US 20 takes me into Wind River Canyon.
The road starts to twist, and and I lean the ST. Its a fun road. The
highway follows a river as it winds its way among the canyon walls.
A great ride.

U.S. 20, west
bound. Wind River Canyon. Great riding.
I'm thirsty, so stop for fancy water in
Thermopolis.
It's been fun on a picture perfect weather
day. Not a cloud in the sky, 81 no humid degrees, and riding a motorcycle
seeing the country, meeting people. Man, I'm a lucky guy. I have no
one to answer to but myself.
Other then the first day, this has been a
relaxing trip. No pressure to make time or distance goals. I just
ride, stop when I want to, and set my own agenda.
The ST and I take 120 into Cody, where we go
back to 20. Cody is the jumping off point for East Yellowstone. The
city is a tourist hangout. T-shirts can be found by the thousands
proclaiming - "I was in Yellowstone."
I stop in a Dairy Queen for a vanilla
cone. I called my wife and spent my break with her.

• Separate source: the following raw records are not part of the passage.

/-- Stage 1 of a cold boot, after a passed envelope image: the row configuration image, OTP, the Touchstone, the registers and
the seal (04 R126, R145, R157). -/
def State.stage1Envelope (s : State) (touchOhm : Nat) (cut : BootCut) : State :=
  let env := s.imageAt .env (s.activeCopy 1)
  let rc := s.activeCopy 2
  let row := s.imageAt .row rc
  let s1 := { s with hmk := envHmk env.body env.digest32 }
  let d := s1.copyDetail .row rc
  let ok := decide (d = 0)
  let s2 := (s1.otpActions env (if ok then some row.svn else none)).touchCheck touchOhm
  let s3 := s2.writeCmps env.body (if ok then some row.body else none)
  let s4 := State.reportUnarmed { s3 with
    boot := { s3.boot with cmpEnv := !ok }
    clocks := { s3.clocks with xtalLoad := if ok then fld row.body 4 1 else 16, sris := ok && bitOf (fld row.body 3 1) 2 } }
  s4.afterSeal cut fun s => if ok then s.stage1Ends else s.enterHeld .rowcfg d rc false

/-- Stage 1 of a cold boot (04 R126, R145, R156, R173). -/
def State.stage1Cold (s : State) (touchOhm : Nat) (cut : BootCut) : State :=
  let s1 := s.otpProvision
  let c := s1.activeCopy 1
  if s1.otp.ownHash.all (·.isNone) then (s1.touchCheck touchOhm).sealHeld.afterSeal cut State.stage1Ends
  else
    let d := s1.copyDetail .env c
    if d = 0 then s1.stage1Envelope touchOhm cut
    else (s1.touchCheck touchOhm).sealHeld.afterSeal cut fun s => s.earlyHeld .envelope d c

/-- The clocks as the boot finds them (02 R63, R80). -/
def State.clocksFound (s : State) (env : BootEnv) : State :=
  let s1 := { s with clocks := { s.clocks with extClk := env.extClk, xtalOk := env.xtalOk } }
  if env.xtalOk then s1 else s1.evCrystalFault

/-- STRAP_SAMPLE (02 R72, 04 R126): the straps are sampled and boot code runs. -/
def State.evStrapSample (s : State) (env : BootEnv) : State :=
  if s.boot.phase ≠ .strapWait then s
  else
    let s1 := s.updSupply fun u => { u with straps := some u.strapPins }
    if s1.supply.strapPins.tap then { s1 with boot := { s1.boot with phase := .boardTest } }
    else
      let s2 := s1.clocksFound env
      let rom (s : State) (stage1 : State → State) : State := s.bootRom false (s2.flashFits env.flashReadable) stage1
      match env.cut with
      | .powerLost k => (rom s2 (·.burnSome k)).coldReset true
      | .faultBeforeSeal k =>
        let s3 := rom s2 (·.burnSome k)
        if s3.hmk.sealed then s3 else rom (s3.logRestart 0) (·.stage1Cold env.touchOhm .none)
      | c => rom s2 (·.stage1Cold env.touchOhm c)

/-! ### Boot complete (04 R126, R132, R139, 13 R544, 14 R581, 18 R732) -/

/-- The code at which an output is released: INIT of the slot output that feeds it, or the safe code of its span (04 R132, 15 R622, R625). -/
def LoopProg.releaseCode (p : LoopProg) (n span : Nat) (slot : Option Nat) : Nat :=
  let outs : List SlotOut := ((p.decode p.slots).filter fun e => some e.1 == slot).flatMap fun e =>
    (List.range e.2.record.nout).map fun q => Table.at e.2.record.out q {}
  match outs.find? fun o => o.dest == n with
  | some o => (clampInt 0 65535 (lwScaled o.init o.scale)).toNat
  | none => safeCode span

/-- The array as the loop program configures it, its outputs released (04 R132, 14 R581). -/
def State.loadArray (s : State) (p : LoopProg) : State :=
  let at' {α : Type} (l : List (Nat × α)) (i : Nat) : Option α := (l.find? fun e => e.1 == i).map (·.2)
  { s with aar := { s.aar with
      cell := Vector.ofFn fun i : Fin 24 => (at' p.cells i).getD {}
      switches := p.switches
      ds := Vector.ofFn fun i : Fin 4 => match p.ds.find? fun e => e.1 == i.val with
        | some (_, touch, gain, rate, nscan) => { en := true, touch := touch, gain := gain, rate := rate, nscan := nscan }
        | none => {}
      sar := Vector.ofFn fun i : Fin 2 => match p.sar.find? fun e => e.1 == i.val with
        | some (_, nscan, bi, trigger) => { nscan := nscan, bi := bi, trigger := trigger }
        | none => {}
      aout := Vector.ofFn fun i : Fin 8 => match p.aout.find? fun e => e.1 == i.val with
        | some (_, span, slot) => { span := span, slot := slot, code := p.releaseCode i.val span slot, released := true }
        | none => { released := true }
      excEn := p.exc.1, excCur := p.exc.2.1, elements := p.exc.2.2, stringOk := p.exc.1
      trimUse := Vector.ofFn fun i : Fin 4 => (p.trimUse[i.val]?).getD false
      sine := Vector.ofFn fun i : Fin 2 => match p.sine.find? fun e => e.1 == i.val with
        | some (_, inc, ampl) => { en := true, inc := inc, ampl := ampl }
        | none => {} } }

/-- The slots of the loop program; the steward section waits for the role (15 R624, 17 R692). -/
def State.loadSlots (s : State) (p : LoopProg) : State :=
  (p.decode p.slots).foldl (fun (s : State) e => s.loadSlot e.1 e.2) { s with lpe := { fresh := true, maxCycles := p.busiest } }

/-- Trackers and lasers of the loop program (17 R697, 12 R520, R521). -/
def State.loadOthers (s : State) (p : LoopProg) : State :=
  let s1 := p.trackers.foldl (fun (s : State) t =>
    s.updTrk t.1 fun x => { x with tpr := t.2.1, staleMs := t.2.2.1, events := t.2.2.2 }) s
  let s2 := { s1 with pho := { s1.pho with submountSet := p.submount } }
  (List.range 24).foldl (fun (s : State) a =>
    s.setLaserPower a (((p.laserPower.find? fun e => e.1 == a).map (·.2)).getD 80)) s2

/-- The loop program is loaded. -/
def State.loadProgram (s : State) (p : LoopProg) : State :=
  let s1 := ({ s with prog := p }).loadArray p
  (s1.loadSlots p).loadOthers p
/-- The Filigree set of the active copy is loaded (18 R732). -/
def State.loadSet (s : State) : State := s.filLoad (s.imageAt .fil (s.activeCopy 4)).body

/-- What firmware sets at boot complete besides the images: the cap, thresholds, the persistent region, the directory, the
scorer's enable and the mesh's first path report (04 R139, R170, R174, 10 R432, 13 R544). -/
def State.completeSettings (s : State) : State :=
  let s1 := if s.thm.capAt.isNone then s.setCap s.fallbackCap 1 else s
  let s2 := s1.applyThresholds.calMount.dirGood
  { s2 with
    wmk := { s2.wmk with en := s2.row.scorerEn }
    mesh := { s2.mesh with pathDirty := true } }

/-- Boot complete is reached. -/
def Boot.reached (b : Boot) : Boot :=
  { b with phase := .idle, complete := true, stage := 3, watchdog := false, recovery := false, reason := 0, detail := 0,
           copy := false, coldNeeded := false }

/-- The start state is entered (04 R126, 03 R95). -/
def State.startEnter (s : State) : State :=
  if s.dev.target = .dormant then (s.engineStop.filPark).dormantReached .boot
  else if ¬ s.clocks.refclkLock then s.enterSafe 4
  else if s.dev.target = .anneal then (s.enterStandby .boot).enterAnneal .boot
  else s.enterStandby .boot

/-- The steward section: slots 8 to 11 as Table 17-7 and R693 have them, with the scan of DS1, DISABLE values of 0 mA, and the law for one
pump in the second bank of slot 11 (17 R692-R694). -/
def State.stewardGood (s : State) (p : LoopProg) : Bool :=
  let sec := p.decode p.steward
  let same (a b : Reg32) : Bool := lwVal a == lwVal b
  let slot (n law period src alt : Nat) (dests : List Nat) (parent : Option Nat) (f : SlotProg → Bool) : Bool :=
    sec.any fun e => e.1 == n &&
      (let r := e.2.record
       let i := Table.at r.inp 0 {}
       r.law == law && r.period == period && r.nin == 1 && i.src == src && i.alt == alt && r.dests == dests && r.parent == parent &&
         r.action1 == 3 && r.action2 == 1 && f e.2)
  let dark (x : SlotProg) : Bool :=
    let o := Table.at x.record.out 0 {}
    decide (lwScaled o.disable o.scale ≤ 0)
  decide (sec.length = 4) &&
    slot 8 1 10000 0x108 0x504 [3] none (fun x =>
      let i := Table.at x.record.inp 0 {}
      x.record.coolant && x.record.guard && x.record.warn && dark x && i.conv == 1 && i.frozenN == 480 && i.recoverN == 8 &&
        same i.plausLo (lwFrac ((s.supMin : Int) - 50) 10).1 && same i.plausHi (lwFrac ((s.supMax : Int) + 50) 10).1 &&
        same i.frozenFloor (lwFrac 5 10000).1) &&
    slot 9 1 1000 0x400 0x500 [1] (some 11) dark && slot 10 1 1000 0x401 0x501 [2] (some 11) dark &&
    slot 11 2 10000 0x200 0x201 [0x49, 0x4A] none (fun x => bankGood x.bankB && hdrIn x.bankB == 1 && hdrOut x.bankB == 2) &&
    p.ds.any fun d => d.1 == 1 && d.2.1 && d.2.2.2.1 == 4 && d.2.2.2.2 == 1

/-- The loop program is consistent; an eligible device needs the steward section (17 R692). -/
def State.programGood (s : State) (p : LoopProg) : Bool :=
  p.good && (if p.steward.isEmpty then !s.stewElig else s.stewardGood p)

/-- Checks of the two images that firmware verifies, with the reason of the first that fails (04 R142, R158). -/
def State.fwImages (s : State) (p : LoopProg) : Option (HeldReason × Nat × Bool) :=
  let lc := s.activeCopy 3
  let fc := s.activeCopy 4
  let ld := s.copyDetail .loop lc
  let fd := s.copyDetail .fil fc
  if ld ≠ 0 then some (.loopprog, ld, lc)
  else if ¬ s.programGood p then some (.loopprog, 10, lc)
  else if fd ≠ 0 then some (.filigree, fd, fc)
  else none

/-- A boot that ended in SAFE under R856: its images are loaded where they pass, and the fabric stays parked. -/
def State.completeInSafe (s : State) (p : LoopProg) : State :=
  let s1 := { s with boot := { s.boot with phase := .idle, recovery := false } }
  if (s1.fwImages p).isSome then s1
  else
    let s2 := ((s1.loadProgram p).loadSet.filPark).completeSettings
    if s2.vanOn then s2.engineRestart else s2

/-- The rails of the start state are on and the endpoint is ready where PERST# is released (04 R126). -/
def State.startReady (s : State) : Bool :=
  let need := if s.dev.target = .dormant then [0] else List.range 7
  s.supply.seq = .idle && s.supply.goal = .none && need.all s.railOn &&
    (s.dev.target = .dormant || s.supply.perst || s.supply.endpoint = .ready)

/-- BOOT_COMPLETE (04 R126, R132): firmware verifies and loads the loop program and the Filigree set, releases outputs and enters
the start state. -/
def State.evBootComplete (s : State) (p : LoopProg) : State :=
  if s.boot.phase ≠ .firmware ∨ ¬ s.fwRuns then s
  else if s.dev.episode.isSome then (if s.dev.state = .safe ∧ s.supply.seq = .idle then s.completeInSafe p else s)
  else if ¬ s.startReady then s
  else match s.fwImages p with
    | some (r, d, c) => s.enterHeld r d c false
    | none =>
      let s1 := ((s.loadProgram p).loadSet).completeSettings
      let s2 := { s1 with boot := s1.boot.reached }
      (s2.answerWaiting .recover .ok).startEnter

/-- BOOT_WATCHDOG (04 R133): 2 s after firmware started. -/
def State.evBootWatchdog (s : State) : State :=
  if s.boot.watchdog ∧ s.boot.phase = .firmware ∧ s.dev.episode.isNone then
    let r := if (s.boot.dir.entry 0).trial then HeldReason.trial else HeldReason.bootTimeout
    let s1 := { s with update := { s.update with restarting := false } }
    s1.enterHeld r 0 s1.boot.fwSlot false
  else s

/-! ### Assay restarts and live update (08 R346, 05 R223-R227) -/

/-- The stages of 0xA002, as places of its list (log entry 26): begun, resumed, rolled back, committed. -/
def State.logUpdate (s : State) (stage : Nat) (slot : Bool) : State :=
  s.log 0xA002 (param [(1, Config.codeOf 12 stage), (1, b2n slot)])

/-- The roll-back into the LAST_GOOD slot begins: ENT_FW names it, and is no longer on trial (05 R225). -/
def State.rollBack (s : State) (trialS : Nat) : State :=
  let e := s.boot.dir.entry 0
  let s1 := s.dirWrite fun d => d.updEnt 0 fun x => { x with active := x.lastGood, trial := false }
  { s1 with update := { s1.update with
      handover := some { slot := s.boot.fwSlot, old := e.lastGood, trialS := trialS, rollback := true, began := s.now,
                         quiesceAt := some (s.update.handover.elim s.now fun h => h.quiesceAt.getD s.now) }, trial := false } }
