-- ==== Sys2Proof/Machine/PlanishCmd.lean ====
section
/-! DEFINITION. The commands: self-calibration (chapter 16). -/
namespace Sys2Proof.Machine

/-- PLANISH_STEP (16 R655): An item's interval expires and its step runs TOUCH, precondition, measurement, plausibility and application.
-/
def execPlanishStep (qty : Nat) (index : Nat) (m : PMeas) (s : State) : Res :=
  s.finish (State.safeCause (s.evPlanishStep qty index m) 6)
/-- PLANISH_WITHDRAW (16 R653): A step that found no gap by its second interval takes a scorer channel or lane by withdrawal. -/
def execPlanishWithdraw (qty : Nat) (index : Nat) (m : PMeas) (s : State) : Res :=
  s.finish (State.safeCause (s.evPlanishWithdraw qty index m) 6)
/-- PLANISH_TAP (16 R658): A tap-by-tap coefficient moves one tap per sample period of its path. -/
def execPlanishTap (dom : Nat) (s : State) : Res := s.onUnit dom 5 (State.safeCause (s.evPlanishTap dom) 6)
/-- PLANISH_TIMEOUT (16 R656): A step passes its timeout and ends TIMEOUT with old coefficients. -/
def execPlanishTimeout (dom : Nat) (s : State) : Res := s.onUnit dom 5 (State.safeCause (s.evPlanishTimeout dom) 6)
/-- PLANISH_OVERDUE (16 R664): An item with no DONE for twice its interval becomes OVERDUE. -/
def execPlanishOverdue (qty : Nat) (index : Nat) (s : State) : Res := s.finish (s.evPlanishOverdue qty index)

end Sys2Proof.Machine
end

Its a slow go from Cody to Yellowstone.
RVs rule the day and they choke down traffic. I get behind one spewing
something out the rear. I back waaaaaaaaaay off. Not taking any
chances on what it might be.
Finally, I reach the entrance and taken aback
at the 15 dollar entrance fee. The ranger says-
"yeah but that gets ya in Teton
also"
"well that's a comfort"
The meeting place for Dennis and I, is the
Canyon Land campground. A long ride on the RV infested roads of
Yellowstone.
Yellowstone. I always dreamed of coming
here. I remember watching Disney on Sunday nights when I was a boy.
Sometimes, they would have a nature show about some lonely coyote. I would
sit in amazement at the scenery I saw on TV, even if it was just black and
white. I never thought I would actually make it here.
TV and books fail to do the Park justice.
I stopped in Fishing Village for a
break. The lights are flashing on and off in the store. It was quite
annoying. I got out some lemonade and hollered over to the cash register.
"Hey! Can y'all still check guys out
without power?"
"oh yeah, they are on battery back
up"
It begins to get chilly, and a light rain
begins to fall. I ride out of it quickly.
On the way into Canyon Land a bison is
meandering the shoulder on my side of the road. I slow way down and crawl
past him. Did not want to startle him, and get taken out.

Dances with Buffalo. That's him just above the windscreen, to the
right.
I rode past valleys, forests and
mountains. It was another great ride, and a fitting way to end the day.
I reach Canyon Land and go in to find out
where brother Dennis is camped.
"I can't give out that info"
" look here, he ain't a secret
agent"
"maybe so, but I can't tell ya"
"if I gotta cruise all 300 sites to find
him I will. So if any jokers come back to ya complaining about some guy on
a bike stalking them, you know who it is"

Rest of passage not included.